The Zander Collection Is Taking a New Direction
After 24 years of continuous exhibition work and presenting the collection in the historical rooms of Schloss Bönnigheim, the Zander Collection will be taking a new direction. Its goal will be to continue to ensure optimal, forward-looking conditions for providing art education, research, and exhibition opportunities for its artworks in the long-term.
Thanks to its roughly 4,500 works of Naïve, Outsider, and Folk Art, the Zander Collection has a unique focus. Charlotte Zander (1930–2014) assembled this collection over more than 60 years, and it features key groups of works by classic Naïve artists, such as André Bauchant, Camille Bombois, Morris Hirshfield, Séraphine Louis, Henri Rousseau, Adalbert Trillhaase, Louis Vivin, and Alfred Wallis. Since 1996, these works have been kept and presented at Schloss Bönnigheim, a castle located in Bönnigheim. During this period, 37 thematic and monographic exhibitions have been shown there.
After the collector Charlotte Zander died in 2014, the collection became a non-profit limited liability company (gGmbH). Since then, Susanne Zander, the founder’s daughter, has served as the chief executive officer of the organization. During this time, curators were invited to come and realize several exhibitions – for example, Susanne Pfeffer’s 27 Künstler. 209 Werke (27 Artists. 209 Works), and Veit Loers and Andreas Fischer’s Be Happy! We do not forget you. With a look back at the exhibitions organized by Charlotte Zander, Susanne Zander will curate the last exhibition to be held in Schloss Bönnigheim in April 2020, which will be on show until the end of May 2020, after which the collection will leave Bönnigheim.

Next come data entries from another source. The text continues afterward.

-- ==== Sys2Proof/Machine/Ulirin.lean ====
section
/-! DEFINITION. Machine/Ulirin.lean: a Ulirin link: training, the INIT exchange, the bypass channel, cells, credits,
acknowledgement and replay, derailleur shift, Coast and Park, down, grace and flush (13 R304 to R340). -/
namespace Sys2Proof.Machine

/-- STATE of a link. -/
def State.ulState (s : State) (k : Nat) : Nat := s.get (Fld.UL_STATUS_STATE k)

/-- The link is ACTIVE. -/
def ulActive (s : State) (k : Nat) : Bool := s.ulState k == 3

/-- A source of a link (13 Table 13-14). -/
def ulRaise (k off : Nat) (s : State) : State := raise (104 + 12 * k + off) s

/-- A link's state changes. -/
def ulTo (k st : Nat) (s : State) : State := s.set (Fld.UL_STATUS_STATE k) st |>.linkUpd k fun l => { l with since := s.now }

/-- A marker row is sent on all nine lanes with a flag (13 R309, Table 13-3): 1 SHIFT, 2 LPM, 4 TRAIN, 8 REPLAY. -/
def markerRow (k flags : Nat) (s : State) : State :=
  s |> lineSend k (fun y => markerOut y flags)
    |> (fun s => emit (.cell k "MARKER" 0 ((List.range 9).flatMap (markerBlock (s.line k).map (s.line k).epoch flags))) s)

/-- Units and marker rows of the link are heard: it is ACTIVE, and delineation is not lost (13 R310, R330). -/
def ulHears (s : State) (k : Nat) : Bool := ulActive s k && !(s.link k).lostSync

/-- The preset of the link's transmit lanes: by the strap class, or UL_PRESET (13 R306, Table 13-2). -/
def presetOf (s : State) (k : Nat) : Nat :=
  match s.get Fld.DEV_STRAP_UL_PRESET_CLASS with
  | 0 => 2 | 1 => 7 | 2 => 12 | _ => s.get (Fld.UL_PRESET_PRESET k)

/-- The main coefficient C0 in thousandths (13 R306). -/
def mainTap (t : Int × Int) : Int := 1000 - t.1.natAbs - t.2.natAbs

/-- The coefficients C-1 and C+1 of a preset in thousandths (13 Table 13-2). -/
def presetTaps (p : Nat) : Int × Int :=
  ([(0, 0), (0, -50), (0, -100), (0, -150), (0, -200), (0, -250), (-50, -100), (-50, -150), (-50, -200), (-50, -250), (-75, -200),
    (-75, -250), (-100, -250), (-100, -300), (-125, -300), (-150, -300)] : List (Int × Int)).getD p (0, 0)

/-! ## Routes (14 R348) -/

/-- The link's wiring violates Table 14-2. -/
def miswired (s : State) (k : Nat) : Bool := bitOf (s.get Fld.PEL_STATUS_MISWIRED) k

/-- A link counts as a direct link: ACTIVE or in HOLD. -/
def directLink (s : State) (k : Nat) : Bool :=
  (s.ulState k == 3 || s.ulState k == 4) && !miswired s k && !s.pel.split.contains k

/-- Members that a link of this member leads to directly, as a bitmap. -/
def directMap (s : State) : Nat :=
  ([0, 1, 2, 3].filter (directLink s)).foldl (fun b k => orBit b (s.get (Fld.UL_PEER_MEMBER k))) 0

/-- The latest VIEW of a member. -/
def State.viewOf (s : State) (m : Nat) : Option View := tabGet (fun _ => none) s.pel.views m

/-- The direct links of a member by its latest view. -/
def linksOf (s : State) (m : Nat) : Nat :=
  if m = s.me then directMap s else match s.viewOf m with | some v => v.links | none => 0

/-- Members one direct link farther than a list of members, those included. -/
def oneFarther (s : State) (ms : List Nat) : List Nat :=
  (List.range 8).filter fun m => ms.contains m || ms.any fun n => n != s.me && bitOf (linksOf s n) m
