/-- A cold power-on reset clears the kickstand domain, DEV_RST_CAUSE and the test access port as well. -/
def coldReset (s : State) : State :=
  let t := systemReset 3 s
  let dev : Dev := {}
  let flt : Flt := {}
  let u : State := { pending := t.pending, out := t.out, draws := t.draws, fuses := t.fuses, fw := t.fw, dev := dev, flt := flt,
                     ds := t.ds, med := t.med }
  u |>.set Fld.DS_CFG_MAP_UNIT (t.get Fld.DS_CFG_MAP_UNIT) |>.set Fld.DS_CFG_CAP_UNITS (t.get Fld.DS_CFG_CAP_UNITS)

/-- R47, R51: VDD_KS and VDDIO_MGMT come into tolerance; SYS_RST_N is held asserted meanwhile (R46). -/
def execColdPowerOnReset (s : State) : Result := done (coldReset s)

/-- Why the device is a peloton of its own (14 Table 14-1): 0 by straps, 1 by an invalid combination, 2 without an
identity; `none` where it is a member. -/
def aloneWhy (straps : Nat) (identity : List Byte) : Option Nat :=
  let top := bitsOf straps 4 3
  if top = 0 then some 0
  else if top = 3 ∨ (top = 2 ∧ 5 ≤ bitsOf straps 2 0) then some 1
  else if identity.all (· == 0) then some 2
  else none

/-- The peloton registers of a stand-alone device (14 R344). -/
def aloneRegs (why : Nat) (s : State) : State :=
  s |>.set Fld.PEL_STATUS_STATE 0 |>.set Fld.PEL_STATUS_REASON why |>.set Fld.PEL_STATUS_LEADER 0
    |>.set Fld.PEL_VIEW_EPOCH 1 |>.set Fld.PEL_VIEW_JOINED 1 |>.set Fld.PEL_VIEW_REACH 1
    |>.setWord Adr.PEL_ROUTE 0xFFFFFFFE

/-- The ROM samples the straps and starts: protection map, debug policy and peloton identity are loaded from the fuses
(02 R27, R28; 03 R54). A boundary-scan instruction drives balls on only under STRAP TEST and without BSCAN_OFF (19 R458, R460). MEMBER_ID reads 0 where the device is stand-alone. -/
def romStart (s : State) : State :=
  let v := s.dev.straps.toNat
  let why := aloneWhy v s.fuses.identity
  let id := sha384 s.fuses.identity
  let s := s.devUpd (fun d => { d with rom := true })
    |>.set Fld.DEV_STRAP_TEST (bitsOf v 7 7) |>.set Fld.DEV_STRAP_UL_PRESET_CLASS (bitsOf v 6 5)
    |>.set Fld.DEV_STRAP_TOPOLOGY (bitsOf v 4 3) |>.set Fld.DEV_STRAP_MEMBER_ID (if why.isSome then 0 else bitsOf v 2 0)
    |>.set Fld.DEV_STRAP_INVALID (why == some 1).toNat
    |>.set Fld.PEL_STATUS_TOPOLOGY (bitsOf v 4 3)
    |> doAll (List.range 16) loadRegion
    |>.setWord Adr.DBG_POLICY s.fuses.policy
    |>.setWord Adr.PEL_IDENT_LO (BitVec.ofNat 32 (leAt id 0 4)) |>.setWord Adr.PEL_IDENT_HI (BitVec.ofNat 32 (leAt id 4 4))
    |>.set Fld.DEV_BOOT_STAGE 1
    |>.tapUpd (fun t => { t with drive := if bitOf v 7 && !bitOf s.fuses.policy.toNat 1 then t.drive else 0 })
  match why with
  | some w => aloneRegs w s
  | none => s |>.set Fld.PEL_STATUS_STATE 1 |>.set Fld.PEL_STATUS_MEMBER (bitsOf v 2 0)
      |>.set Fld.PEL_STATUS_LEADER (bitsOf v 2 0)

/-- A system reset that SYS_RST_N applies. -/
def rstByPin (stop : Nat) (s : State) : State := systemReset stop s |>.set Fld.DEV_RST_CAUSE_SYS_RST 1

/-- R52: a filtered assertion of SYS_RST_N: with protected dirty data it is a PRESERVE cause and the reset waits for the
halt, as it does in PRESERVE; otherwise the reset is applied at once. Recognition needs the device's supplies. -/
def execSysRstNAssertion (s : State) : Result :=
  done (if s.dev.sysRst ∨ ¬ s.dev.supplies then s
    else
      let s := s.devUpd fun d => { d with sysRst := true }
      if s.mode = .preserve ∧ ¬ s.dev.halted then s.devUpd fun d => { d with rstAtHalt := true }
      else if s.mode ≠ .preserve ∧ s.ds.dirty ≠ [] then orderPreserve 0x0A s |>.devUpd fun d => { d with rstAtHalt := true }
      else rstByPin 3 s)

/-- R54, R27: SYS_RST_N is released with the device's supplies up: straps are sampled and the ROM starts, once a reset that
waits for the halt of PRESERVE has been applied. -/
def execSysRstNRelease (straps : BitVec 8) (s : State) : Result :=
  done (if ¬ s.dev.sysRst then s
    else
      let s := s.devUpd fun d => { d with sysRst := false, straps := straps, supplies := true, relTicks := 0 }
      if s.dev.rstAtHalt then s else romStart s)

/-- R50: the SYS PLL locks and the stroke counter starts; the sources of Table 14-1 and R225 are raised (log 119). -/
def execSysPllLock (s : State) : Result :=
  done (if ¬ s.dev.rom ∨ s.dev.counting then s
    else
      { s with now := 0 }.devUpd (fun d => { d with counting := true })
        |> pllsLock
        |>.pelUpd (fun p => { p with since := 0 })
        |> doIf s.standAlone (raise 11)
        |> doIf (s.isSet Fld.ACC_STATUS_FUSE_BAD) (raise 272))

/-! ## The boot ROM (03 R54 to R56; 16 R410) -/

/-- The ROM's steps 3 and 4 are reached, one at each boundary after the PLLs are locked (R54; the spec bounds the time before the
first copy and gives none for each step: DESIGN CHOICE, log 163). -/
def romStep (s : State) : State :=
  let stage := s.get Fld.DEV_BOOT_STAGE
  doIf (s.dev.rom && (stage == 1 || stage == 2)) (·.set Fld.DEV_BOOT_STAGE (stage + 1)) s

/-- The ROM is trying boot copies. -/
def trying (s : State) : Bool := s.mode == .boot && s.dev.rom && s.dev.counting && s.get Fld.DEV_BOOT_STAGE == 3

/-- Why the ROM rejects copy `k`, as DEV_BOOT.ERR codes it; 0 where it accepts it: the NAND responds, the copy reads, and it
passes the other tests of R54. -/
def copyFault (unread mute : BitVec 4) (s : State) (k : Nat) : Nat :=
  if mute.getLsbD k then 5 else if unread.getLsbD k then 1 else copyErr s k

/-- The first of copies 0 to 3 that the ROM accepts. -/
def firstGood (unread mute : BitVec 4) (s : State) : Option Nat := [0, 1, 2, 3].find? fun k => copyFault unread mute s k == 0

/-- Copy `k` is accepted: its image starts on all cores; ERR tells of the last copy rejected. -/
def bootCopy (unread mute : BitVec 4) (k : Nat) (s : State) : State :=
  s |>.set Fld.DEV_BOOT_STAGE 4 |>.set Fld.DEV_BOOT_COPY k |>.set Fld.DEV_BOOT_FAILED (2 ^ k - 1)
    |>.set Fld.DEV_BOOT_ERR (if k = 0 then 0 else copyFault unread mute s (k - 1))
    |>.setWord Adr.DEV_FWREV (s.fwCopy k)
    |>.set Fld.CRP_CLK_RING_OSC 0
    |>.fwUpd (fun f => { f with counted := false, running := s.copy k })
    |> addCause .toStandby

/-- R54, R55: the first copy that passes every test is accepted and firmware starts; STANDBY follows at the next boundary. -/
def execBootCopyAccepted (unread mute : BitVec 4) (s : State) : Result :=
  done (if trying s then (match firstGood unread mute s with | some k => bootCopy unread mute k s | none => s) else s)

/-- R56: no copy is accepted: STAGE 0xF and BC_IRQ_N. -/
def execBootNoCopyAccepted (unread mute : BitVec 4) (s : State) : Result :=
  done (if trying s ∧ firstGood unread mute s = none then
      s |>.set Fld.DEV_BOOT_STAGE 0xF |>.set Fld.DEV_BOOT_FAILED 0xF |>.set Fld.DEV_BOOT_ERR (copyFault unread mute s 3)
        |> bcAttn Fld.MBX_BC_ATTN_BOOT_FAIL
    else s)

/-- R410: a boot in TRIAL counts; at the third, copies 0 and 1 are rewritten from copy 2 and the device resets. -/
def execTrialBoot (s : State) : Result :=
  done (if inTrial s ∧ ¬ s.fw.counted then
      let s := s.fwUpd fun f => { f with trials := f.trials + 1, counted := true }
      if 3 ≤ s.fw.trials then
        s |> setCopy (s.copy 2) 0 |> setCopy (s.copy 2) 1 |>.fwUpd (fun f => { f with trials := 0 })
          |> systemReset 3 |> romStart
      else s
    else s)

/-! ## Functions ready (03 R58; 11 R268, R270; 12 R279) -/

/-- What firmware finds on the NAND channels: LUN classes, masks and rates (12 Table 12-11). -/
def setChannel (n : Nat) (c : NandChannel) (s : State) : State :=
  s |>.set (Fld.MED_NF_CFG_CLASS n) c.cls |>.set (Fld.MED_NF_CFG_UNQUAL n) c.unqual.toNat |>.set (Fld.MED_NF_CFG_RATE n) c.rate
    |>.set (Fld.MED_NF_CFG_LUN2_MASK n) c.lun2.toNat |>.set (Fld.MED_NF_CFG_CE_MASK n) c.ce.toNat

/-- LUNs of a channel. -/
def chanLuns (c : NandChannel) : Nat := popCount 4 c.ce.toNat + popCount 4 (c.ce &&& c.lun2).toNat

/-- R279: a valid population: one class, as many LUNs on every channel, in all 16, 32, 48 or 64, chip enable 0 populated. -/
def populationGood (l : List NandChannel) : Bool :=
  match l with
  | [] => false
  | c :: _ =>
    l.length == 8 && c.cls != 0 && decide (chanLuns c % 2 = 0 ∧ 2 ≤ chanLuns c) &&
      l.all fun x => !x.unqual && x.cls == c.cls && chanLuns x == chanLuns c && x.ce.getLsbD 0

/-- GiB of DRAM (11 Table 11-8). -/
def dramGiB (d : DramOrg) : Nat := if d.both then 16 * (if d.ranks2 then 2 else 1) * (if d.dense then 2 else 1) else 8

/-- An organisation of Table 11-8. -/
def dramGood (d : DramOrg) : Bool := d.both || (!d.ranks2 && !d.dense)

/-- The DRAM controller is trained (11 R270, R271); at a fallback rate, training at 6,400 MT/s failed (Table 11-10; log 191). -/
def dramReady (d : DramOrg) (s : State) : State :=
  s |>.set Fld.DRC_CFG_CHANNELS (if d.both then 3 else 1) |>.set Fld.DRC_CFG_RANKS d.ranks2.toNat
    |>.set Fld.DRC_CFG_DENSITY d.dense.toNat |>.set Fld.DRC_CFG_RATE d.rate
    |>.set Fld.DRC_STATUS_TRAINED0 1 |>.set Fld.DRC_STATUS_TRAINED1 d.both.toNat
    |>.set Fld.DS_CACHE_TOTAL_MIB (1024 * dramGiB d - 512)
    |> doIf (d.rate != 2) (raise 160)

The current rewriting of the art historical canon, which began at institutions such as the Museum of Modern Art in New York and here in Germany at the Museum Folkwang in Essen and the Nationalgalerie in Berlin narrates art history from more diverse and global perspectives and is also a goal for the Zander Collection. The aim is therefore to support the new research, reevaluation, and re-contextualization of Naïve and Outsider Art – the development of which runs parallel to modernism and contemporary art – as well as its integration into existing museum collections as part of art history.